Na conversa com a Fazenda, Couto também afirmou que tentará recuperar, por vias judiciais, R$ 1,4 bilhão em recursos depositados pelo fundo Rioprevidência no Banco Master. Os recursos foram aplicados após uma série de recomendações do Tribunal de Contas do Estado (TCE) para que as aplicações não fossem realizadas. O Banco teve falência decretada pelo Banco Central em 18 de novembro de 2025 devido a identificação de fraudes bancárias e impossibilidade de arcar com seus débitos.
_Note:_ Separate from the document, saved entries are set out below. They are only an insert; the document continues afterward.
-- ==== Sys2Proof/Machine/Crc.lean ====
section
/-! DEFINITION. Cyclic redundancy checks in the parameterised model of R427 (19_check_value_units.md,
Table 19.1), and the ones the manual uses elsewhere. -/
namespace Sys2Proof

/-- Bits 0 to `n` − 1 of a number in reverse order. -/
def reflect : Nat → Nat → Nat
  | 0, _ => 0
  | n + 1, v => v % 2 * 2 ^ n + reflect n (v / 2)

/-- The parameters of one CRC (R427). -/
structure CrcCfg where
  width : Nat
  poly : Nat
  init : Nat
  xorout : Nat
  refin : Bool
  refout : Bool
  deriving DecidableEq, Repr

/-- `n` shifts of the register (R427). -/
def crcShift (c : CrcCfg) : Nat → Nat → Nat
  | 0, reg => reg
  | n + 1, reg =>
    let d := reg * 2 % 2 ^ c.width
    crcShift c n (if bit reg (c.width - 1) then d ^^^ c.poly else d)

/-- One byte into the register (R427 update). -/
def crcUpdate (c : CrcCfg) (reg : Nat) (b : Byte) : Nat :=
  let x := if c.refin then reflect 8 b.toNat else b.toNat
  crcShift c 8 (reg ^^^ (x * 2 ^ (c.width - 8)))

/-- Bytes in increasing order into the register. -/
def crcFeed (c : CrcCfg) (reg : Nat) (l : List Byte) : Nat := l.foldl (crcUpdate c) reg

/-- The result of a register (R427 final). -/
def crcFinal (c : CrcCfg) (reg : Nat) : Nat := (if c.refout then reflect c.width reg else reg) ^^^ c.xorout

/-- The CRC of a byte string. -/
def crcOf (c : CrcCfg) (l : List Byte) : Nat := crcFinal c (crcFeed c c.init l)

/-- CUE_CRC (R111). -/
def crc8Cue : CrcCfg := ⟨8, 0x2F, 0xFF, 0xFF, false, false⟩

/-- HDR_CHECK (R141). -/
def crc16Hdr : CrcCfg := ⟨16, 0x1021, 0xFFFF, 0, false, false⟩

/-- SHEET_CRC, and the CRC of JDP (R113, R407). -/
def crc32 : CrcCfg := ⟨32, 0x04C11DB7, 0xFFFFFFFF, 0xFFFFFFFF, true, true⟩

end Sys2Proof
end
Em 3 de fevereiro, o então presidente do Rioprevidência, Deivis Marcon Antunes, foi preso por realizar essas operações. Em 26 de maio, a Polícia Federal (PF) realizou uma nova operação e desta vez fez buscas e apreensões na casa do ex-governador Cláudio Castro por aplicações de R$ 3,7 bilhões no Banco Master.

A dívida do Grupo Fit, do empresário foragido Ricardo Magro, também foi tema da reunião. O governador interino apresentou à União a proposta de desapropriação da Refinaria de Manguinhos – a Refit, localizada às margens da avenida Brasil, no Rio de Janeiro, para abater parte da dívida do Grupo com o Estado.